About this task » Your answer should hold exactly the lines from the line containing "structure EFlags where" through the end of the entries that follow.

Data supplied »
/-- The acquire and release flags of an engine command (R250, R290). -/
structure EFlags where
  rsc : BitVec 3
  rel : BitVec 1
  asc : BitVec 3
  acq : BitVec 1
  deriving DecidableEq, Repr

/-- The destination of `cmp`: an operand, or a predicate when TOP is set (R197). -/
inductive CmpDst where
  | val (o : Opnd)
  | pred (n : BitVec 4)
  deriving DecidableEq, Repr

/-- The tested source of `setp`: an operand, or a tile status register when TS is set (R198). -/
inductive SetpSrc where
  | val (o : Opnd)
  | ts (k : BitVec 3)
  deriving DecidableEq, Repr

Solved problem »
structure EFlags where
  rsc : BitVec 3
  rel : BitVec 1
  asc : BitVec 3
  acq : BitVec 1
  deriving DecidableEq, Repr

/-- The destination of `cmp`: an operand, or a predicate when TOP is set (R197). -/
inductive CmpDst where
  | val (o : Opnd)
  | pred (n : BitVec 4)
  deriving DecidableEq, Repr

/-- The tested source of `setp`: an operand, or a tile status register when TS is set (R198). -/
inductive SetpSrc where
  | val (o : Opnd)
  | ts (k : BitVec 3)
  deriving DecidableEq, Repr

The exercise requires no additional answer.